What’s new:LLaVA is a new end-to-end trained large multimodal model that connects a vision encoder (CLIP) and language decoder (LLaMA) for general-purpose visual and language understanding. LLaVA proposes a GPT-4 assisted way for generating visual instruction data.
How it works:
- Language-only GPT-4 is used to generate visual-instruction data.
- The generated data is used to instruction tune LLaVA.
- LLaVA is capable of understanding both language and vision, and can generate responses to multimodal inputs.
- LLaVA is fine-tuned on Science QA, which is a task that requires answering questions based on scientific texts.

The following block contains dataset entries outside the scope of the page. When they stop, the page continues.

-- ==== Sys2Proof/WellFormed.lean ====
section
/-! DEFINITION. Which encoded operations name an operation. An `Instr` has no operand field (30_encoding R89, R91), so
no term of it is ill-formed; the checks fall on the codes (R90, R92, R33). -/

namespace Sys2Proof

/-- The code 0 is NONE and names no micro-operation (R90). -/
def Code.namesSomething : Code → Bool
  | .phase c => c != 0#5
  | .ctrl v => v != 0#1

/-- The PHASE codes 18 to 31 are reserved (R92). -/
def Code.notReserved : Code → Bool
  | .phase c => decide (c.toNat ≤ 17)
  | .ctrl _ => true

/-- A code that names an operation: PHASE 1 to 17 (R90) or CTRL 1 (R91). -/
def Code.wellFormed (c : Code) : Bool :=
  c.namesSomething && c.notReserved

/-- Every operation is well-formed as syntax: none has a field that could be wrong (R89, R91). The match names each
constructor, so that one with operands could not slip past. -/
def Instr.wellFormed : Instr → Bool
  | .chklen | .tblgen | .tstw | .ldw | .sgnx | .fold33 | .fold18 | .fold12 | .idxm | .lut | .msk | .hs8 | .hs16
  | .hs32 | .accum | .incw | .fin | .start => true

end Sys2Proof
end

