-- ==== Sys2Proof/Machine/State.lean ====
section
/-! DEFINITION. The state of the unit (10_state R20), of the buffer address space it reads (20_memory R60, R67), and the
inputs from the host and the platform (40_control R114, 70 R220), as plain data; the reasons a step can stop; reset. -/

namespace Sys2Proof.Machine

/-- STATUS.STATE (R34). -/
inductive CallState where
  /-- 0: no call since reset -/
  | idle
  /-- 1: a call is in progress -/
  | busy
  /-- 2: the last call succeeded; RESULT is valid -/
  | done
  /-- 3: the last call failed its precondition check; ERR says why -/
  | fail
  deriving DecidableEq, Repr

/-- What the host and the platform can do to the unit between two steps: the host's whole command set (R114), putting a
byte of the buffer in place (R224 step 1), and the platform's reset (R220). -/
inductive HostMove where
  /-- nothing from outside: the unit has its turn (log 9) -/
  | pass
  /-- write BASE (R31) -/
  | writeBase (v : Word)
  /-- write LEN (R32) -/
  | writeLen (v : Word)
  /-- write CTRL; 1 is START (R33, R91) -/
  | writeCtrl (v : BitVec 1)
  /-- read STATUS (R34) -/
  | readStatus
  /-- read RESULT (R35) -/
  | readResult
  /-- read BASE (R31) -/
  | readBase
  /-- read LEN (R32) -/
  | readLen
  /-- read CTRL (R33) -/
  | readCtrl
  /-- put a byte into the buffer address space (R224 step 1); whether the unit may read it is the platform's (R209) -/
  | putByte (addr : Word) (v : BitVec 8)
  /-- the platform's reset (R220, R221) -/
  | reset
  deriving DecidableEq, Repr

/-- What a read by the host returned. -/
inductive HostReply where
  /-- STATUS, as the byte the host sees (R34) -/
  | status (v : BitVec 8)
  /-- RESULT (R35) -/
  | result (v : Word)
  /-- BASE (R31) -/
  | base (v : Word)
  /-- LEN (R32) -/
  | len (v : Word)
  /-- CTRL, always 0 (R33) -/
  | ctrl (v : BitVec 1)
  deriving DecidableEq, Repr

/-- The contents of the buffer address space (R60): the addresses the host has put a byte at, each with its byte,
addresses strictly rising. An address that is not listed holds a byte too, which is a free value: log 5. Which addresses the
unit may read is another matter, `State.readable`. -/
abbrev Memory := List Host.Cell

/-- Everything the spec gives the machine (R20), then the fields that are the model's own. -/
structure State where
  /-- X: the current word, after MSK the masked word (R21) -/
  x : BitVec 64
  /-- B: the sign bits, through the fold (R22) -/
  b : BitVec 64
  /-- IDX: the table index (R23) -/
  idx : BitVec 8
  /-- M: the table entry read for the current word (R24) -/
  m : BitVec 64
  /-- S: the working value of the horizontal reduction (R25) -/
  s : BitVec 64
  /-- ACC: the accumulator (R26) -/
  acc : BitVec 64
  /-- W: the index of the word being processed (R27) -/
  w : BitVec 61
  /-- PHASE: the code of the micro-operation the unit performs next, 0 for none (R28) -/
  phase : BitVec 5
  /-- TABLE[0..255]: the mask table (R30) -/
  table : Vector (BitVec 64) 256
  /-- BASE: the address of buffer element 0 (R31) -/
  base : BitVec 64
  /-- LEN: the buffer length in bytes (R32) -/
  len : BitVec 64
  /-- STATUS.STATE, bits 1:0 of STATUS (R34) -/
  state : CallState
  /-- STATUS.ERR, bits 7:4 of STATUS (R34) -/
  err : BitVec 4
  /-- RESULT: the output of the last successful call (R35) -/
  result : BitVec 64
  /-- the contents of the buffer address space (R60) -/
  mem : Memory
  /-- Readable: the addresses the platform lets the unit read, a parameter, which no step writes (R39, R67, R209): log 25 -/
  readable : List AddressRange
  /-- BYTE_ORDER: a parameter of the unit, which no step writes (R62): log 1 -/
  byteOrder : ByteOrder
  /-- the model's own: BASE has a value, written by the host since reset or drawn (R41): log 3 -/
  baseSet : Bool
  /-- the model's own: LEN has a value, written by the host since reset or drawn (R41): log 3 -/
  lenSet : Bool
  /-- the model's own: the moves of the host and the platform that are still to come, the next one first: log 9 -/
  hostMoves : List HostMove
  /-- the model's own: what the host's reads returned, the oldest first: log 9 -/
  hostReplies : List HostReply
  /-- the model's own: how many free values have been drawn: log 4 -/
  draws : Nat
  deriving DecidableEq, Repr

/-- Why the unit has no step. -/
inductive Fault where
  /-- raised by LDW: a byte of its word is not readable, `address` being the first such one (R67, R68). The spec's stuck
  state, with STATE = BUSY and PHASE = LDW for ever. Safe: nothing can be proved of a completed call (log 6). -/
  | unreadable (address : Nat)
  /-- raised by fetching: PHASE holds a reserved code (R92). The spec's stuck state, which no run reaches. Safe (log 7). -/
  | reservedPhase (code : BitVec 5)
  deriving DecidableEq, Repr

/-- Why the model gives a step no meaning. -/
inductive Refusal where
  /-- raised by an arm of `exec` that has no meaning yet; no arm raises it. Safe. -/
  | notModelled (mnemonic : String)
  /-- raised by the host's move `putByte` at an address of the buffer while STATE = BUSY: 'the model refuses such a run'
  (R71). Safe (log 10). -/
  | bufferWrittenDuringCall (address : BitVec 64)
  deriving DecidableEq, Repr

/-- The machine right after reset (R40, R220): STATUS = 0x00, PHASE = NONE; no byte put in place (log 5); the parameters
BYTE_ORDER and Readable at the values the model starts with (log 1, log 25); every register the spec leaves unspecified at 0
(DESIGN CHOICE, log 2), with BASE and LEN marked as holding no value yet (log 3). -/
def State.reset : State where
  x := 0#64
  b := 0#64
  idx := 0#8
  m := 0#64
  s := 0#64
  acc := 0#64
  w := 0#61
  phase := Phase.none
  table := Vector.replicate 256 0#64
  base := 0#64
  len := 0#64
  state := .idle
  err := 0#4
  result := 0#64
  mem := []
  readable := Config.defaultReadable
  byteOrder := Config.defaultByteOrder
  baseSet := false
  lenSet := false
  hostMoves := []
  hostReplies := []
  draws := 0

end Sys2Proof.Machine
end

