-- ==== Sys2Proof/Machine/Ops.lean ====
section
/-! DEFINITION. The named operations over registers and memory: one update per register, the reading of the buffer
(20_memory R61), the beginning of a call (40_control R105), and taking the one exception (60 R203). -/

namespace Sys2Proof.Machine

/-! Register updates: one per register. -/

/-- X <- v (R21) -/
def State.setX (st : State) (v : BitVec 64) : State := { st with x := v }
/-- B <- v (R22) -/
def State.setB (st : State) (v : BitVec 64) : State := { st with b := v }
/-- IDX <- v (R23) -/
def State.setIdx (st : State) (v : BitVec 8) : State := { st with idx := v }
/-- M <- v (R24) -/
def State.setM (st : State) (v : BitVec 64) : State := { st with m := v }
/-- S <- v (R25) -/
def State.setS (st : State) (v : BitVec 64) : State := { st with s := v }
/-- ACC <- v (R26) -/
def State.setAcc (st : State) (v : BitVec 64) : State := { st with acc := v }
/-- W <- v (R27) -/
def State.setW (st : State) (v : BitVec 61) : State := { st with w := v }
/-- PHASE <- p (R28, R10) -/
def State.setPhase (st : State) (p : BitVec 5) : State := { st with phase := p }
/-- all of TABLE at once (R30, R125) -/
def State.setTable (st : State) (t : Vector (BitVec 64) 256) : State := { st with table := t }
/-- STATUS.STATE <- c (R34) -/
def State.setCallState (st : State) (c : CallState) : State := { st with state := c }
/-- STATUS.ERR <- e (R34) -/
def State.setErr (st : State) (e : BitVec 4) : State := { st with err := e }
/-- RESULT <- v (R35) -/
def State.setResult (st : State) (v : BitVec 64) : State := { st with result := v }
/-- BASE <- v, which then holds a value (R31, R41) -/
def State.setBase (st : State) (v : BitVec 64) : State := { st with base := v, baseSet := true }
/-- LEN <- v, which then holds a value (R32, R41) -/
def State.setLen (st : State) (v : BitVec 64) : State := { st with len := v, lenSet := true }
/-- the buffer address space (R60) -/
def State.setMem (st : State) (mem : Memory) : State := { st with mem := mem }
/-- the moves still to come (log 9) -/
def State.setHostMoves (st : State) (l : List HostMove) : State := { st with hostMoves := l }
/-- what a read of the host returned (log 9) -/
def State.pushReply (st : State) (r : HostReply) : State := { st with hostReplies := st.hostReplies ++ [r] }
/-- one more free value is used up (log 4) -/
def State.countDraw (st : State) : State := { st with draws := st.draws + 1 }

/-! Memory. -/

/-- The byte at address `a` (R60): the one the host put there, or else a free value (log 5). -/
def Memory.byteAt (mem : Memory) (a : Nat) : BitVec 8 :=
  (mem.lookup a).getD (Config.initialByte a)

/-- Write a byte, keeping the addresses strictly rising. -/
def Memory.put : Memory → Nat → BitVec 8 → Memory
  | [], a, v => [(a, v)]
  | (k, u) :: rest, a, v =>
    if a < k then (a, v) :: (k, u) :: rest
    else if a = k then (k, v) :: rest
    else (k, u) :: Memory.put rest a v

/-- The canonical form: every address is an address of the space, and the addresses rise strictly. No entry is known to
equal what its address would read as unlisted, that being a free value (log 5). -/
def Memory.wf : Memory → Bool
  | [] => true
  | (k, _) :: rest =>
    decide (k < Config.addressLimit) && rest.all (fun c => decide (k < c.1)) && Memory.wf rest

/-- The address is in the platform's set Readable (R67): in one of its stretches. -/
def State.isReadable (st : State) (a : Nat) : Bool :=
  st.readable.any fun r => decide (r.first.toNat ≤ a ∧ a ≤ r.last.toNat)

/-- `MemRead(addr, n)`: the `n` bytes from `addr` on, in address order, or the first address that is not readable
(R61, R67). It changes nothing. -/
def memRead (st : State) (addr : Nat) : Nat → Except Nat (List (BitVec 8))
  | 0 => .ok []
  | n + 1 =>
    if st.isReadable addr then
      match memRead st (addr + 1) n with
      | .error a => .error a
      | .ok bs => .ok (Memory.byteAt st.mem addr :: bs)
    else .error addr

/-- The address lies in the buffer, `BASE .. BASE + LEN - 1` (R60, R71). -/
def State.inBuffer (st : State) (a : Nat) : Bool :=
  decide (st.base.toNat ≤ a ∧ a < st.base.toNat + st.len.toNat)

/-! Registers that hold no value yet (R41): the value is drawn when it is first needed, and then kept. -/

/-- BASE with a value: itself, or a free value if nothing has written it since reset (R41; 93 U12): log 3. -/
def State.resolveBase (st : State) : State :=
  if st.baseSet then st else (st.setBase (Config.freeWord st.draws .base)).countDraw

/-- LEN with a value: itself, or a free value if nothing has written it since reset (R41; 93 U12): log 3. -/
def State.resolveLen (st : State) : State :=
  if st.lenSet then st else (st.setLen (Config.freeWord st.draws .len)).countDraw

/-! The call. -/

/-- The START transition of a unit that is not BUSY (R105). A BASE or LEN that nothing has written since reset gets its
free value here: 'a START in that condition runs on drawn values' (93 U12; R226): log 3. -/
def State.beginCall (st : State) : State :=
  (((((st.resolveBase.resolveLen.setAcc 0#64).setW 0#61).setErr 0#4).setCallState .busy).setPhase Phase.chklen)

/-- Taking the exception PreconditionViolation: ERR <- 1, STATE <- FAIL, PHASE <- NONE, and 'nothing else changes'
(R203). There is no return from it but the host's next START (R205), which is `State.beginCall`. -/
def State.takePreconditionViolation (st : State) : State :=
  ((st.setErr 1#4).setCallState .fail).setPhase Phase.none

/-- The platform's reset, at any time (R220, R221): the registers as after reset; the buffer address space, the
parameters, the moves still to come and the replies already given are not the unit's registers and stay. -/
def State.applyReset (st : State) : State :=
  { State.reset with
    mem := st.mem
    readable := st.readable
    byteOrder := st.byteOrder
    hostMoves := st.hostMoves
    hostReplies := st.hostReplies
    draws := st.draws }

end Sys2Proof.Machine
end

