-- ==== Sys2Proof/Machine/HostPort.lean ====
section
/-! DEFINITION. The five host registers as the host sees them (10_state R31 to R36, 40_control R114), the buffer as the
host fills it (70 R224, 20_memory R71), and the platform's reset (70 R220). -/

namespace Sys2Proof.Machine

/-- The host writes BASE: ignored while BUSY (R31, R36). -/
def hostWriteBase (v : Word) (st : State) : State :=
  if st.state = .busy then st else st.setBase v

/-- The host writes LEN: ignored while BUSY (R32, R36). -/
def hostWriteLen (v : Word) (st : State) : State :=
  if st.state = .busy then st else st.setLen v

/-- The host reads STATUS (R34). -/
def hostReadStatus (st : State) : State :=
  st.pushReply (.status st.statusByte)

/-- The host reads RESULT: its value while DONE, a free value otherwise (R35): log 4. -/
def hostReadResult (st : State) : State :=
  if st.state = .done then st.pushReply (.result st.result)
  else (st.pushReply (.result (Config.freeWord st.draws .result))).countDraw

/-- The host reads BASE; before the host wrote it since reset, an arbitrary value (R31, R41): log 3. -/
def hostReadBase (st : State) : State :=
  st.resolveBase.pushReply (.base st.resolveBase.base)

/-- The host reads LEN; before the host wrote it since reset, an arbitrary value (R32, R41): log 3. -/
def hostReadLen (st : State) : State :=
  st.resolveLen.pushReply (.len st.resolveLen.len)

/-- The host reads CTRL: always 0 (R33). -/
def hostReadCtrl (st : State) : State :=
  st.pushReply (.ctrl 0#1)

/-- The host puts a byte in place (R224 step 1); into the buffer of a call in progress it may not: 'the model refuses
such a run' (R71): log 10. It changes no address's being readable, which is the platform's (R209). -/
def hostPutByte (addr : Word) (v : BitVec 8) (st : State) : Host.Outcome State Fault Refusal :=
  if st.state = .busy ∧ st.inBuffer addr.toNat then .refused (.bufferWrittenDuringCall addr)
  else .next (st.setMem (Memory.put st.mem addr.toNat v))

/-- One move of the host or the platform other than giving the unit its turn or writing CTRL, which are fetched
(Machine/Fetch.lean). -/
def hostMove (mv : HostMove) (st : State) : Host.Outcome State Fault Refusal :=
  match mv with
  | .pass => .next st
  | .writeBase v => .next (hostWriteBase v st)
  | .writeLen v => .next (hostWriteLen v st)
  | .writeCtrl _ => .next st
  | .readStatus => .next (hostReadStatus st)
  | .readResult => .next (hostReadResult st)
  | .readBase => .next (hostReadBase st)
  | .readLen => .next (hostReadLen st)
  | .readCtrl => .next (hostReadCtrl st)
  | .putByte a v => hostPutByte a v st
  | .reset => .next st.applyReset

end Sys2Proof.Machine
end

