-- ==== Sys2Proof/Certificates/Slice0/Obligations.lean ====
section
/-! DEFINITION. The statements about the unit, each from the numbered rules of spec/ that its docstring names. Codes and
constants are written out as the spec has them, not through the model's names for them. -/

open Sys2Proof Sys2Proof.Machine

/-! Encodings (30_encoding). -/

/-- R90: the eighteen rows of the table of codes and the reserved range, read by the decoder; R91: the CTRL bit. -/
def Obligations.CodesDecodeAsTheTableSays : Prop :=
  decode (.phase 0b00001#5) = .ok .chklen ∧ decode (.phase 0b00010#5) = .ok .tblgen ∧
  decode (.phase 0b00011#5) = .ok .tstw ∧ decode (.phase 0b00100#5) = .ok .ldw ∧
  decode (.phase 0b00101#5) = .ok .sgnx ∧ decode (.phase 0b00110#5) = .ok .fold33 ∧
  decode (.phase 0b00111#5) = .ok .fold18 ∧ decode (.phase 0b01000#5) = .ok .fold12 ∧
  decode (.phase 0b01001#5) = .ok .idxm ∧ decode (.phase 0b01010#5) = .ok .lut ∧
  decode (.phase 0b01011#5) = .ok .msk ∧ decode (.phase 0b01100#5) = .ok .hs8 ∧
  decode (.phase 0b01101#5) = .ok .hs16 ∧ decode (.phase 0b01110#5) = .ok .hs32 ∧
  decode (.phase 0b01111#5) = .ok .accum ∧ decode (.phase 0b10000#5) = .ok .incw ∧
  decode (.phase 0b10001#5) = .ok .fin ∧ decode (.phase 0b00000#5) = .error .noMicroOp ∧
  (∀ c : BitVec 5, 18 ≤ c.toNat → decode (.phase c) = .error (.reservedPhase c)) ∧
  decode (.ctrl 1#1) = .ok .start ∧ decode (.ctrl 0#1) = .error .noCommand

/-- Decoding and encoding are inverse to one another: every operation has a code, and a code that names an operation
is that operation's code (R89, R90, R91). -/
def Obligations.DecodeAndEncodeAgree : Prop :=
  ∀ (i : Instr) (c : Code), decode c = .ok i ↔ encode i = c

/-! The call and the control micro-operations (40_control). -/

/-- R105, for a unit whose BASE and LEN hold values: START in IDLE, DONE or FAIL; START in BUSY. -/
def Obligations.StartBeginsACall : Prop :=
  encode .start = .ctrl 1#1 ∧
  ∀ st : State,
    (st.state ≠ .busy → st.baseSet = true → st.lenSet = true →
      exec .start st = .next { st with acc := 0#64, w := 0#61, err := 0#4, state := .busy, phase := 1#5 }) ∧
    (st.state = .busy → exec .start st = .next st)

/-- START of a unit whose BASE or LEN nothing has written since reset: it runs all the same, the register without a
value gets one, and nothing else differs (log 3, the model's choice; R40, R41, 93 U12). Nothing is said of the value. -/
def Obligations.StartWithoutOperandsRuns : Prop :=
  ∀ st : State, st.state ≠ .busy →
    ∃ t, exec .start st = .next t ∧
      t = { st with
        acc := 0#64, w := 0#61, err := 0#4, state := .busy, phase := 1#5
        base := t.base, baseSet := true, len := t.len, lenSet := true, draws := t.draws } ∧
      (st.baseSet = true → t.base = st.base) ∧ (st.lenSet = true → t.len = st.len)

/-- R106 with the entry of R203: CHKLEN passes exactly a multiple of 8, and otherwise takes PreconditionViolation,
which changes ERR, STATE and PHASE and nothing else. -/
def Obligations.ChklenChecksTheLength : Prop :=
  encode .chklen = .phase 1#5 ∧
  ∀ st : State, exec .chklen st =
    if st.len.toNat % 8 ≠ 0 then .next { st with err := 1#4, state := .fail, phase := 0#5 }
    else .next { st with phase := 2#5 }

/-- R108: TSTW goes to FIN when W = LEN div 8 and to LDW otherwise. -/
def Obligations.TstwDecidesWhetherAWordRemains : Prop :=
  encode .tstw = .phase 3#5 ∧
  ∀ st : State, exec .tstw st =
    if st.w.toNat = st.len.toNat / 8 then .next { st with phase := 17#5 } else .next { st with phase := 4#5 }

/-- R111: INCW adds 1 to W, without a wrap while a word remains, and changes nothing else but PHASE. -/
def Obligations.IncwMovesToTheNextWord : Prop :=
  encode .incw = .phase 16#5 ∧
  ∀ st : State, exec .incw st = .next { st with w := st.w + 1#61, phase := 3#5 } ∧
    (st.w.toNat < st.len.toNat / 8 → (st.w + 1#61).toNat = st.w.toNat + 1)

/-- R113: FIN publishes ACC as RESULT and ends the call; while DONE the unit's turn finds nothing to do, only the host's START or
the platform's reset (R220) ends DONE, and RESULT stays as it is for as long as STATE is DONE (20_memory R72). -/
def Obligations.FinPublishesTheResult : Prop :=
  encode .fin = .phase 17#5 ∧
  (∀ st : State, exec .fin st = .next { st with result := st.acc, state := .done, phase := 0#5 }) ∧
  (∀ st : State, st.state = .done → fetchUnit st = .wait st) ∧
  (∀ st t : State, st.state = .done → step st = .next t →
    (t.state = .done → t.result = st.result) ∧
    (t.state ≠ .done → ∃ rest, st.hostMoves = .writeCtrl 1#1 :: rest ∨ st.hostMoves = .reset :: rest))

/-- R104, the table of successors: what PHASE is after each micro-operation that goes on, after START, and while it is
NONE and nothing comes from outside. -/
def Obligations.ScheduleNamesEachSuccessor : Prop :=
  ∀ st t : State,
    (exec .chklen st = .next t → t.phase = if st.len.toNat % 8 = 0 then 2#5 else 0#5) ∧
    (exec .tblgen st = .next t → t.phase = 3#5) ∧
    (exec .tstw st = .next t → t.phase = if st.w = st.len.extractLsb' 3 61 then 17#5 else 4#5) ∧
    (exec .ldw st = .next t → t.phase = 5#5) ∧ (exec .sgnx st = .next t → t.phase = 6#5) ∧
    (exec .fold33 st = .next t → t.phase = 7#5) ∧ (exec .fold18 st = .next t → t.phase = 8#5) ∧
    (exec .fold12 st = .next t → t.phase = 9#5) ∧ (exec .idxm st = .next t → t.phase = 10#5) ∧
    (exec .lut st = .next t → t.phase = 11#5) ∧ (exec .msk st = .next t → t.phase = 12#5) ∧
    (exec .hs8 st = .next t → t.phase = 13#5) ∧ (exec .hs16 st = .next t → t.phase = 14#5) ∧
    (exec .hs32 st = .next t → t.phase = 15#5) ∧ (exec .accum st = .next t → t.phase = 16#5) ∧
    (exec .incw st = .next t → t.phase = 3#5) ∧ (exec .fin st = .next t → t.phase = 0#5) ∧
    (st.state ≠ .busy → exec .start st = .next t → t.phase = 1#5) ∧
    (st.hostMoves = [] → st.phase = 0#5 → step st = .next t → t.phase = 0#5)
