-- ==== Sys2Proof/Laws/State.lean ====
section
/-! SUPPORT. What each register update of Machine/Ops.lean leaves in each field: one lemma per field per update. -/

namespace Sys2Proof.Machine

@[simp] theorem State.setX_x (st : State) (v : BitVec 64) : (st.setX v).x = v := rfl
@[simp] theorem State.setX_b (st : State) (v : BitVec 64) : (st.setX v).b = st.b := rfl
@[simp] theorem State.setX_idx (st : State) (v : BitVec 64) : (st.setX v).idx = st.idx := rfl
@[simp] theorem State.setX_m (st : State) (v : BitVec 64) : (st.setX v).m = st.m := rfl
@[simp] theorem State.setX_s (st : State) (v : BitVec 64) : (st.setX v).s = st.s := rfl
@[simp] theorem State.setX_acc (st : State) (v : BitVec 64) : (st.setX v).acc = st.acc := rfl
@[simp] theorem State.setX_w (st : State) (v : BitVec 64) : (st.setX v).w = st.w := rfl
@[simp] theorem State.setX_phase (st : State) (v : BitVec 64) : (st.setX v).phase = st.phase := rfl
@[simp] theorem State.setX_table (st : State) (v : BitVec 64) : (st.setX v).table = st.table := rfl
@[simp] theorem State.setX_base (st : State) (v : BitVec 64) : (st.setX v).base = st.base := rfl
@[simp] theorem State.setX_len (st : State) (v : BitVec 64) : (st.setX v).len = st.len := rfl
@[simp] theorem State.setX_state (st : State) (v : BitVec 64) : (st.setX v).state = st.state := rfl
@[simp] theorem State.setX_err (st : State) (v : BitVec 64) : (st.setX v).err = st.err := rfl
@[simp] theorem State.setX_result (st : State) (v : BitVec 64) : (st.setX v).result = st.result := rfl
@[simp] theorem State.setX_mem (st : State) (v : BitVec 64) : (st.setX v).mem = st.mem := rfl
@[simp] theorem State.setX_readable (st : State) (v : BitVec 64) : (st.setX v).readable = st.readable := rfl
@[simp] theorem State.setX_byteOrder (st : State) (v : BitVec 64) : (st.setX v).byteOrder = st.byteOrder := rfl
@[simp] theorem State.setX_baseSet (st : State) (v : BitVec 64) : (st.setX v).baseSet = st.baseSet := rfl
@[simp] theorem State.setX_lenSet (st : State) (v : BitVec 64) : (st.setX v).lenSet = st.lenSet := rfl
@[simp] theorem State.setX_hostMoves (st : State) (v : BitVec 64) : (st.setX v).hostMoves = st.hostMoves := rfl
@[simp] theorem State.setX_hostReplies (st : State) (v : BitVec 64) : (st.setX v).hostReplies = st.hostReplies := rfl
@[simp] theorem State.setX_draws (st : State) (v : BitVec 64) : (st.setX v).draws = st.draws := rfl

@[simp] theorem State.setB_x (st : State) (v : BitVec 64) : (st.setB v).x = st.x := rfl
@[simp] theorem State.setB_b (st : State) (v : BitVec 64) : (st.setB v).b = v := rfl
@[simp] theorem State.setB_idx (st : State) (v : BitVec 64) : (st.setB v).idx = st.idx := rfl
@[simp] theorem State.setB_m (st : State) (v : BitVec 64) : (st.setB v).m = st.m := rfl
@[simp] theorem State.setB_s (st : State) (v : BitVec 64) : (st.setB v).s = st.s := rfl
@[simp] theorem State.setB_acc (st : State) (v : BitVec 64) : (st.setB v).acc = st.acc := rfl
@[simp] theorem State.setB_w (st : State) (v : BitVec 64) : (st.setB v).w = st.w := rfl
@[simp] theorem State.setB_phase (st : State) (v : BitVec 64) : (st.setB v).phase = st.phase := rfl
@[simp] theorem State.setB_table (st : State) (v : BitVec 64) : (st.setB v).table = st.table := rfl
@[simp] theorem State.setB_base (st : State) (v : BitVec 64) : (st.setB v).base = st.base := rfl
@[simp] theorem State.setB_len (st : State) (v : BitVec 64) : (st.setB v).len = st.len := rfl
@[simp] theorem State.setB_state (st : State) (v : BitVec 64) : (st.setB v).state = st.state := rfl
@[simp] theorem State.setB_err (st : State) (v : BitVec 64) : (st.setB v).err = st.err := rfl
@[simp] theorem State.setB_result (st : State) (v : BitVec 64) : (st.setB v).result = st.result := rfl
@[simp] theorem State.setB_mem (st : State) (v : BitVec 64) : (st.setB v).mem = st.mem := rfl
@[simp] theorem State.setB_readable (st : State) (v : BitVec 64) : (st.setB v).readable = st.readable := rfl
@[simp] theorem State.setB_byteOrder (st : State) (v : BitVec 64) : (st.setB v).byteOrder = st.byteOrder := rfl
@[simp] theorem State.setB_baseSet (st : State) (v : BitVec 64) : (st.setB v).baseSet = st.baseSet := rfl
@[simp] theorem State.setB_lenSet (st : State) (v : BitVec 64) : (st.setB v).lenSet = st.lenSet := rfl
@[simp] theorem State.setB_hostMoves (st : State) (v : BitVec 64) : (st.setB v).hostMoves = st.hostMoves := rfl
@[simp] theorem State.setB_hostReplies (st : State) (v : BitVec 64) : (st.setB v).hostReplies = st.hostReplies := rfl
@[simp] theorem State.setB_draws (st : State) (v : BitVec 64) : (st.setB v).draws = st.draws := rfl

Results:LLaVA demonstrates impressive multimodal chat abilities, sometimes exhibiting the behaviors of multimodal GPT-4 on unseen images/instructions, and yields a 85.1% relative score compared with GPT-4 on a synthetic multimodal instruction-following dataset. The combination of LLaVA and GPT-4 achieves a new state-of-the-art accuracy of 92.53% on Science QA
More Reads #
🔬 Brainformers: Trading Simplicity for Efficiency 🔬 Sparks of Large Audio Models: A Survey and Outlook 🔬 Are you copying my model 📝 Better Feedback Makes for Faster Review 📝 A Paradigm Shift in ML Validation: Evaluating Workflows, Not Tasks
Open Source #
Prompt2Model is a system that takes a natural language task description (like the prompts used for LLMs such as ChatGPT) to train a small special-purpose model that is conducive for deployment.
Lilac is an open-source tool that enables AI practitioners to see and quantify their datasets.
Lilac allows users to:
- Browse datasets with unstructured data.
- Enrich unstructured fields with structured metadata using Lilac Signals, for instance near-duplicate and personal information detection. Structured metadata allows us to compute statistics, find problematic slices, and eventually measure changes over time.
- Create and refine Lilac Concepts which are customizable AI models that can be used to find and score text that matches a concept you may have in your mind.
- Download the results of the enrichment for downstream applications.
Simons Institute - Large Language Models and Transformers Workshop #
There are many interesting talks in this workshop. Here are some that I went through:
📹 Large Language Models Meet Copyright Law 📹 Panel Discussion 📹 Build Ecosystem, Not a Monolith 📹 Are LLMS the Beginning or End of NLP?
Ahead of AI - New Foundation Models #
Sebastian Raschka shares details about the latest LLMs including LLaMA models and GPT-4. Apperantly GPT-4 model details are leaked:
GPT-4 is a language model with approximately 1.8 trillion parameters across 120 layers, 10x larger than GPT-3. It uses a Mixture of Experts (MoE) model with 16 experts, each having about 111 billion parameters. Utilizing MoE allows for more efficient use of resources during inference, needing only about 280 billion parameters and 560 TFLOPs, compared to the 1.8 trillion parameters and 3,700 TFLOPs required for a purely dense model.
The model is trained on approximately 13 trillion tokens from various sources, including internet data, books, and research papers. To reduce training costs, OpenAI employs tensor and pipeline parallelism, and a large batch size of 60 million. The estimated training cost for GPT-4 is around $63 million.